/-! ### Feeds (R373 to R376) -/

/-- What a switch of feeds records, where the engine is not held (R374). -/
def State.feedNote (s : State) (f : Nat) : State :=
  let s := s.inc F.PWR_FEED_SW 0
  if s.isHeld then s
  else (s.log 0x0201 engineReq f (bytesLE 2 (s.rd F.PWR_FEED_V_VA 0) ++ bytesLE 2 (s.rd F.PWR_FEED_V_VB 0))).raise 8 0

/-- The engine runs from a feed. -/
def State.useFeed (s : State) (f : Nat) : State := ((s.wr F.PWR_FEED_STAT_USE 0 f).wr F.PWR_FEED_STAT_HOLDUP 0 0).feedNote f

def State.feedUse (s : State) : Nat := s.rd F.PWR_FEED_STAT_USE 0

def State.setFeedV (s : State) (va vb : Nat) : State := (s.wr F.PWR_FEED_V_VA 0 va).wr F.PWR_FEED_V_VB 0 vb

def feedFld (f : Nat) : Fld := if f = 0 then F.PWR_FEED_STAT_A_OK else F.PWR_FEED_STAT_B_OK

/-- FEED_UNHEALTHY (R373 to R375): the other feed takes over, or the hold-up store. -/
def feedUnhealthy (f va vb : Nat) (s : State) : State :=
  let s0 := s.setFeedV va vb
  if !s0.feedOk f then s0
  else
    let s := s0.wr (feedFld f) 0 0
    let s := if s.isHeld then s else s.watch fsFeed f
    if f != s.feedUse then s
    else if s.feedOk (1 - f) then s.useFeed (1 - f)
    else s.wr F.PWR_FEED_STAT_HOLDUP 0 1

/-- FEED_HEALTHY (R373 to R375): it takes over from the hold-up store, until the last-gasp record is made. -/
def feedHealthy (f va vb : Nat) (s : State) : State :=
  let s0 := s.setFeedV va vb
  if s0.feedOk f then s0
  else
    let s := s0.wr (feedFld f) 0 1
    let s := if f = s.feedMain then { s with pwr := { s.pwr with mainSince := s.pegs.cyc } } else s
    if s.pwr.off then s
    else if s.on F.PWR_FEED_STAT_HOLDUP 0 then (if s.pwr.gasped then s else s.useFeed f)
    else if !s.feedOk s.feedUse then s.useFeed f
    else s

/-- Whole seconds for which the main has been healthy (PWR_FEED_STAT.MAIN_OK_S). -/
def State.mainOkS (s : State) : Nat :=
  if s.feedOk s.feedMain then min 0xFFFF ((s.pegs.cyc - s.pwr.mainSince) / 2000000000) else 0

/-- FEED_RETURN (R374). -/
def feedReturn (s : State) : State :=
  let m := s.feedMain
  if s.feedUse != m && s.feedOk m && !s.on F.PWR_FEED_STAT_HOLDUP 0 && decide (max 1 (s.rd F.PWR_FEED_CFG 0) ≤ s.mainOkS)
  then s.useFeed m else s

/-- The last-gasp record (R375, R411): entry and summary, TWIN_ALIVE low, the fault output asserted. -/
def State.gasp (s : State) : State :=
  let s := s.flushLog
  let s := (s.log 0x0202 engineReq 0 (bytesLE 2 (s.rd F.PWR_FEED_V_VA 0) ++ bytesLE 2 (s.rd F.PWR_FEED_V_VB 0))).flushLog
  let e := tget (fun _ => LogEnt.empty) s.flt.log (s.rd F.FLT_LOG_SEQ 0 % 8192)
  ({ s with flt := { s.flt with lastGasp := some e }, pwr := { s.pwr with gasped := true } }).driveAlive false

/-- LAST_GASP (R375). -/
def lastGasp (s : State) : State := if s.on F.PWR_FEED_STAT_HOLDUP 0 && !s.pwr.gasped then s.gasp else s

/-- Every rail shut down, the capo rail included: what stays is fused, strapped or outside, and what has left. -/
def State.powerLost (s : State) : State :=
  let s := s.driveAlive false
  let r := State.reset
  let t : State := { r with
    img := { r.img with serial := s.img.serial }
    pwr := { r.pwr with off := true, input := s.pwr.input }
    out := s.out
    rdata := s.rdata
    free := s.free
    pending := s.pending }
  let t := (t.setReg 0 F.PWR_FEED_STAT.off (s.reg 0 F.PWR_FEED_STAT.off)).setReg 0 F.PWR_FEED_V.off (s.reg 0 F.PWR_FEED_V.off)
  ((t.wr F.PWR_FEED_STAT_HOLDUP 0 0).wr F.IMG_STAT_FUSE_SVN 0 (s.rd F.IMG_STAT_FUSE_SVN 0)).wr F.TWN_STAT_STRAP 0
    (s.rd F.TWN_STAT_STRAP 0)

/-- HOLDUP_SHUTDOWN (R375). -/
def holdupShutdown (s : State) : State := if s.on F.PWR_FEED_STAT_HOLDUP 0 then s.powerLost else s

/-- POWER_ON_RELEASE (R376): one feed has been healthy for 50 ms. -/
def powerOnRelease (s : State) : State :=
  if s.pwr.off && (s.feedOk 0 || s.feedOk 1) then { s with pwr := { s.pwr with off := false } }.startFeed else s

/-- THERMAL_TRIP (R441): the last-gasp record, then reset. -/
def thermalTrip (s : State) : State :=
  if s.pwr.off || s.pwr.tripped then s
  else
    let s := s.gasp.afterReset false
    { s with pwr := { s.pwr with tripped := true, gasped := true } }

/-- THERMAL_RELEASE (R441). -/
def thermalRelease (s : State) : State :=
  if s.pwr.tripped then { s with pwr := { s.pwr with tripped := false, gasped := false } }.startFeed else s

/-! ### Refusals (R383) -/

/-- Whether a queue of a channel holds a frame. -/
def State.holdsFrame (s : State) (c : Nat) : Bool := s.store.queues.any (fun e => e.1 / 64 == c && e.2 != [])

/-- The channels of an octant. -/
def octChans (o : Nat) : List Nat := (List.range 8).map (8 * o + ·)

/-- The channels of an octant whose role in effect is not OFF (R30). -/
def State.activeChans (s : State) (o : Nat) : Nat := ((octChans o).filter (fun c => s.role c != roleOff)).length

/-- How many channels a level admits (Table: Performance levels). -/
def levelMax (pl : Nat) : Nat := 2 * pl + 2

def State.standbyMember (s : State) (c : Nat) : Bool := s.pairValid c && !s.pairActive c

/-- Whether a channel keeps its octant from a sleep state: from S3, and from S1, S2 and DS where it does not doze. -/
def State.busyFor (s : State) (target c : Nat) : Bool :=
  s.role c != roleOff && !s.standbyMember c && (target == stS3 || !s.on F.CH_PWR_STAT_DOZING c)
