-- ==== Sys2Proof/Machine/Dispatch.lean ====
section
/-!
DEFINITION. The dispatch: one arm per command, each one direct call of its meaning.
-/

namespace Sys2Proof.Machine

def exec (i : Instr) (s : State) : Host.Outcome State Fault Refusal :=
  match i with
  | .registerWrite req at_ data => Sys2Proof.Machine.execRegisterWrite req at_ data s
  | .readClear req at_ len => Sys2Proof.Machine.execReadClear req at_ len s
  | .devTickLoRead req => Sys2Proof.Machine.execDevTickLoRead req s
  | .tickCommit req value => Sys2Proof.Machine.execTickCommit req value s
  | .commitCutoff => Sys2Proof.Machine.execCommitCutoff s
  | .coreTickBoundary bad regs => Sys2Proof.Machine.execCoreTickBoundary bad regs s
  | .holdoverTimeout p => Sys2Proof.Machine.execHoldoverTimeout p s
  | .lineTickWork c => Sys2Proof.Machine.execLineTickWork c s
  | .bridgeLaunch l => Sys2Proof.Machine.execBridgeLaunch l s
  | .codewordReceived l bits => Sys2Proof.Machine.execCodewordReceived l bits s
  | .signalDetect l => Sys2Proof.Machine.execSignalDetect l s
  | .lossOfSignal l => Sys2Proof.Machine.execLossOfSignal l s
  | .cdrLock l => Sys2Proof.Machine.execCdrLock l s
  | .cdrLockLoss l => Sys2Proof.Machine.execCdrLockLoss l s
  | .alignmentMarkerLock a => Sys2Proof.Machine.execAlignmentMarkerLock a s
  | .lanePllSettled l => Sys2Proof.Machine.execLanePllSettled l s
  | .bridgeReceived c short same long => Sys2Proof.Machine.execBridgeReceived c short same long s
  | .upstreamTickBegin c => Sys2Proof.Machine.execUpstreamTickBegin c s
  | .burstLaunch c rd => Sys2Proof.Machine.execBurstLaunch c rd s
  | .panicAssert c => Sys2Proof.Machine.execPanicAssert c s
  | .panicDeassert c => Sys2Proof.Machine.execPanicDeassert c s
  | .burstReceived c b => Sys2Proof.Machine.execBurstReceived c b s
  | .treeFrameReceived c rx ltn block mark => Sys2Proof.Machine.execTreeFrameReceived c rx ltn block mark s
  | .clientFrameReceived c frame mark => Sys2Proof.Machine.execClientFrameReceived c frame mark s
  | .pauseFrameReceived c quanta => Sys2Proof.Machine.execPauseFrameReceived c quanta s
  | .pauseTimerExpiry c => Sys2Proof.Machine.execPauseTimerExpiry c s
  | .surokFrameReceived lane rx at_ => Sys2Proof.Machine.execSurokFrameReceived lane rx at_ s
  | .surokBridgeReceived lane short same long => Sys2Proof.Machine.execSurokBridgeReceived lane short same long s
  | .parsePass at_ => Sys2Proof.Machine.execParsePass at_ s
  | .patternRelease pipe n => Sys2Proof.Machine.execPatternRelease pipe n s
  | .clsStale pipe => Sys2Proof.Machine.execClsStale pipe s
  | .epochRetired e => Sys2Proof.Machine.execEpochRetired e s
  | .reorderReleaseLoop chord group => Sys2Proof.Machine.execReorderReleaseLoop chord group s
  | .restageRead queue => Sys2Proof.Machine.execRestageRead queue s
  | .schedSelect port rd => Sys2Proof.Machine.execSchedSelect port rd s
  | .timedLaunchDue queue => Sys2Proof.Machine.execTimedLaunchDue queue s
  | .shaperRefill => Sys2Proof.Machine.execShaperRefill s
  | .slowPathRefill => Sys2Proof.Machine.execSlowPathRefill s
  | .deepBudgetRefill => Sys2Proof.Machine.execDeepBudgetRefill s
  | .hostCapRefill => Sys2Proof.Machine.execHostCapRefill s
  | .gateEntryChange c => Sys2Proof.Machine.execGateEntryChange c s
  | .gateListStart c => Sys2Proof.Machine.execGateListStart c s
  | .statsSuperframeEnd => Sys2Proof.Machine.execStatsSuperframeEnd s
  | .eyeMarginMeasure l v h => Sys2Proof.Machine.execEyeMarginMeasure l v h s
  | .stampTempRead o t => Sys2Proof.Machine.execStampTempRead o t s
  | .hostTxFetch descs => Sys2Proof.Machine.execHostTxFetch descs s
  | .ringDelivery ring bufs rd => Sys2Proof.Machine.execRingDelivery ring bufs rd s
  | .interruptTimer ring => Sys2Proof.Machine.execInterruptTimer ring s
  | .ringAccessError ring fault => Sys2Proof.Machine.execRingAccessError ring fault s
  | .coreDelivery core rd => Sys2Proof.Machine.execCoreDelivery core rd s
  | .pcieReset => Sys2Proof.Machine.execPcieReset s
  | .pcieLinkDown link => Sys2Proof.Machine.execPcieLinkDown link s
  | .memCommandSlot m ready => Sys2Proof.Machine.execMemCommandSlot m ready s
  | .refreshInterval m => Sys2Proof.Machine.execRefreshInterval m s
  | .refreshPayback m => Sys2Proof.Machine.execRefreshPayback m s
  | .memTempRead d t => Sys2Proof.Machine.execMemTempRead d t s
  | .retrainSlot m outOfReach => Sys2Proof.Machine.execRetrainSlot m outOfReach s
  | .deepAccessComplete m acc res => Sys2Proof.Machine.execDeepAccessComplete m acc res s
  | .evacuationRewrite => Sys2Proof.Machine.execEvacuationRewrite s
  | .drainDone => Sys2Proof.Machine.execDrainDone s
  | .copyDone => Sys2Proof.Machine.execCopyDone s
  | .mapoutTrainDone pass => Sys2Proof.Machine.execMapoutTrainDone pass s
  | .returnDone => Sys2Proof.Machine.execReturnDone s
  | .heartbeatLost => Sys2Proof.Machine.execHeartbeatLost s
  | .twinAliveEdge inp => Sys2Proof.Machine.execTwinAliveEdge inp s
  | .twinAliveInputLost inp => Sys2Proof.Machine.execTwinAliveInputLost inp s
  | .declarationEnd => Sys2Proof.Machine.execDeclarationEnd s
  | .firstHeartbeatTimeout => Sys2Proof.Machine.execFirstHeartbeatTimeout s
  | .ppsEdge inp back => Sys2Proof.Machine.execPpsEdge inp back s
  | .ppsLost inp => Sys2Proof.Machine.execPpsLost inp s
  | .ppsOutputEdge o => Sys2Proof.Machine.execPpsOutputEdge o s
  | .todOutSend => Sys2Proof.Machine.execTodOutSend s
  | .todMessageReceived m ago => Sys2Proof.Machine.execTodMessageReceived m ago s
  | .referenceSwitch a b r10 => Sys2Proof.Machine.execReferenceSwitch a b r10 s
  | .feedUnhealthy f va vb => Sys2Proof.Machine.execFeedUnhealthy f va vb s
  | .feedHealthy f va vb => Sys2Proof.Machine.execFeedHealthy f va vb s
  | .feedReturn => Sys2Proof.Machine.execFeedReturn s
  | .lastGasp => Sys2Proof.Machine.execLastGasp s
  | .holdupShutdown => Sys2Proof.Machine.execHoldupShutdown s
  | .powerOnRelease => Sys2Proof.Machine.execPowerOnRelease s
  | .thermalTrip => Sys2Proof.Machine.execThermalTrip s
  | .thermalRelease => Sys2Proof.Machine.execThermalRelease s
  | .voltageSettled o => Sys2Proof.Machine.execVoltageSettled o s
  | .levelChangeAbort o => Sys2Proof.Machine.execLevelChangeAbort o s
  | .saveComplete o => Sys2Proof.Machine.execSaveComplete o s
  | .wakeEvent o src c => Sys2Proof.Machine.execWakeEvent o src c s
  | .wakePatternMatch c frame tid bc prot => Sys2Proof.Machine.execWakePatternMatch c frame tid bc prot s
  | .octTimerWake o => Sys2Proof.Machine.execOctTimerWake o s
  | .dsExit badBanks => Sys2Proof.Machine.execDsExit badBanks s
  | .lastingEnd src inst => Sys2Proof.Machine.execLastingEnd src inst s
  | .inputTransition inp active held => Sys2Proof.Machine.execInputTransition inp active held s
  | .chatterEnd inp => Sys2Proof.Machine.execChatterEnd inp s
  | .inputStuck inp => Sys2Proof.Machine.execInputStuck inp s
  | .resetInput => Sys2Proof.Machine.execResetInput s
  | .resetRelease pairId feedMain => Sys2Proof.Machine.execResetRelease pairId feedMain s
  | .resetPhaseDone => Sys2Proof.Machine.execResetPhaseDone s
  | .headerChecked slot => Sys2Proof.Machine.execHeaderChecked slot s
  | .sectionsChecked readable digestsOk sections => Sys2Proof.Machine.execSectionsChecked readable digestsOk sections s
  | .memTrainingDone failed temps => Sys2Proof.Machine.execMemTrainingDone failed temps s
  | .apply => Sys2Proof.Machine.execApply s
  | .taskWake => Sys2Proof.Machine.execTaskWake s
  | .preemptTimeout core => Sys2Proof.Machine.execPreemptTimeout core s
  | .reportReady => Sys2Proof.Machine.execReportReady s
  | .txPost req => Sys2Proof.Machine.execTxPost req s
  | .rxPop req => Sys2Proof.Machine.execRxPop req s
  | .chTermEqdWrite req value => Sys2Proof.Machine.execChTermEqdWrite req value s
  | .chTrecStateWrite req t value => Sys2Proof.Machine.execChTrecStateWrite req t value s
  | .measPop req => Sys2Proof.Machine.execMeasPop req s
  | .pop req => Sys2Proof.Machine.execPop req s
  | .capture req => Sys2Proof.Machine.execCapture req s
  | .set req => Sys2Proof.Machine.execSet req s
  | .step req => Sys2Proof.Machine.execStep req s
  | .pegSrvFwofsHiWrite req value => Sys2Proof.Machine.execPegSrvFwofsHiWrite req value s
  | .tableWordWrite req ofs data => Sys2Proof.Machine.execTableWordWrite req ofs data s
  | .insert req => Sys2Proof.Machine.execInsert req s
  | .delete req => Sys2Proof.Machine.execDelete req s
  | .search req => Sys2Proof.Machine.execSearch req s
  | .update req => Sys2Proof.Machine.execUpdate req s
  | .tstEnableWrite req reg value => Sys2Proof.Machine.execTstEnableWrite req reg value s
  | .fire req => Sys2Proof.Machine.execFire req s
  | .eyeScanStart req => Sys2Proof.Machine.execEyeScanStart req s
  | .tdsTaskWWrite req k value => Sys2Proof.Machine.execTdsTaskWWrite req k value s
  | .arm req => Sys2Proof.Machine.execArm req s
  | .kick req => Sys2Proof.Machine.execKick req s
  | .suspend req => Sys2Proof.Machine.execSuspend req s
  | .resume req => Sys2Proof.Machine.execResume req s
  | .delay req ticks => Sys2Proof.Machine.execDelay req ticks s
  | .free req => Sys2Proof.Machine.execFree req s
  | .tdsNextRead req => Sys2Proof.Machine.execTdsNextRead req s
  | .endRun req => Sys2Proof.Machine.execEndRun req s
  | .yield req => Sys2Proof.Machine.execYield req s
  | .sleep req ticks => Sys2Proof.Machine.execSleep req ticks s
  | .tdsEvRaise req idx => Sys2Proof.Machine.execTdsEvRaise req idx s
  | .postIn req => Sys2Proof.Machine.execPostIn req s
  | .postOut req => Sys2Proof.Machine.execPostOut req s
  | .popIn req => Sys2Proof.Machine.execPopIn req s
  | .popOut req => Sys2Proof.Machine.execPopOut req s
  | .offline req core => Sys2Proof.Machine.execOffline req core s
  | .tdsInjGo req => Sys2Proof.Machine.execTdsInjGo req s
  | .twnSwitch req c toActive force => Sys2Proof.Machine.execTwnSwitch req c toActive force s
  | .twnLanesWrite req out => Sys2Proof.Machine.execTwnLanesWrite req out s
  | .imgVerify req => Sys2Proof.Machine.execImgVerify req s
  | .imgVerifyDone slot => Sys2Proof.Machine.execImgVerifyDone slot s
  | .flashRead req => Sys2Proof.Machine.execFlashRead req s
  | .flashProgram req => Sys2Proof.Machine.execFlashProgram req s
  | .flashErase req => Sys2Proof.Machine.execFlashErase req s
  | .flashCommandDone ok data => Sys2Proof.Machine.execFlashCommandDone ok data s
  | .advance req => Sys2Proof.Machine.execAdvance req s
  | .fuseAdvanceDone => Sys2Proof.Machine.execFuseAdvanceDone s
  | .restart req key => Sys2Proof.Machine.execRestart req key s
  | .attestationRequest req => Sys2Proof.Machine.execAttestationRequest req s
  | .writeSlot req => Sys2Proof.Machine.execWriteSlot req s
  | .eraseSlot req => Sys2Proof.Machine.execEraseSlot req s
  | .eraseTid req => Sys2Proof.Machine.execEraseTid req s
  | .eraseChannel req => Sys2Proof.Machine.execEraseChannel req s
  | .change req t => Sys2Proof.Machine.execChange req t s
  | .goOut req d => Sys2Proof.Machine.execGoOut req d s
  | .goIn req => Sys2Proof.Machine.execGoIn req s
  | .octPwrReq req target => Sys2Proof.Machine.execOctPwrReq req target s
  | .dsRequest req => Sys2Proof.Machine.execDsRequest req s
  | .doze req => Sys2Proof.Machine.execDoze req s
  | .undoze req => Sys2Proof.Machine.execUndoze req s
  | .clear req => Sys2Proof.Machine.execClear req s
  | .undo req => Sys2Proof.Machine.execUndo req s
  | .bistRequest req kind idx => Sys2Proof.Machine.execBistRequest req kind idx s
  | .testFinished pass addr => Sys2Proof.Machine.execTestFinished pass addr s
  | .tailWrite req tail => Sys2Proof.Machine.execTailWrite req tail s
  | .ringEnable req => Sys2Proof.Machine.execRingEnable req s
  | .imgRdigLatch req => Sys2Proof.Machine.execImgRdigLatch req s
  | .prbsCheckerLock l => Sys2Proof.Machine.execPrbsCheckerLock l s
  | .prbsCheckerLoss l errs => Sys2Proof.Machine.execPrbsCheckerLoss l errs s
  | .continuousInjection l => Sys2Proof.Machine.execContinuousInjection l s
  | .eyeScanDone l errs => Sys2Proof.Machine.execEyeScanDone l errs s
  | .alignmentMarkerLockLoss c => Sys2Proof.Machine.execAlignmentMarkerLockLoss c s
  | .emOperationDone noPlace => Sys2Proof.Machine.execEmOperationDone noPlace s
  | .injectionReadDone core failed => Sys2Proof.Machine.execInjectionReadDone core failed s
  | .voltageRampDownDone o => Sys2Proof.Machine.execVoltageRampDownDone o s
  | .dozeTxReady c => Sys2Proof.Machine.execDozeTxReady c s
  | .pcieLinkUp up => Sys2Proof.Machine.execPcieLinkUp up s
  | .ppsOutputPulseEnd o => Sys2Proof.Machine.execPpsOutputPulseEnd o s
  | .twinAlivePulseEnd => Sys2Proof.Machine.execTwinAlivePulseEnd s
  | .recirculationRefill pipe => Sys2Proof.Machine.execRecirculationRefill pipe s

end Sys2Proof.Machine
end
-*-
§ **What is being asked**
Quote the listing above, but only from the line that shows "if !s0.feedOk f then s0" through the line that shows "else s.wr F.PWR_FEED_STAT_HOLDUP 0 1".

§ **Solution for this problem**
  if !s0.feedOk f then s0
  else
    let s := s0.wr (feedFld f) 0 0
    let s := if s.isHeld then s else s.watch fsFeed f
    if f != s.feedUse then s
    else if s.feedOk (1 - f) then s.useFeed (1 - f)
    else s.wr F.PWR_FEED_STAT_HOLDUP 0 1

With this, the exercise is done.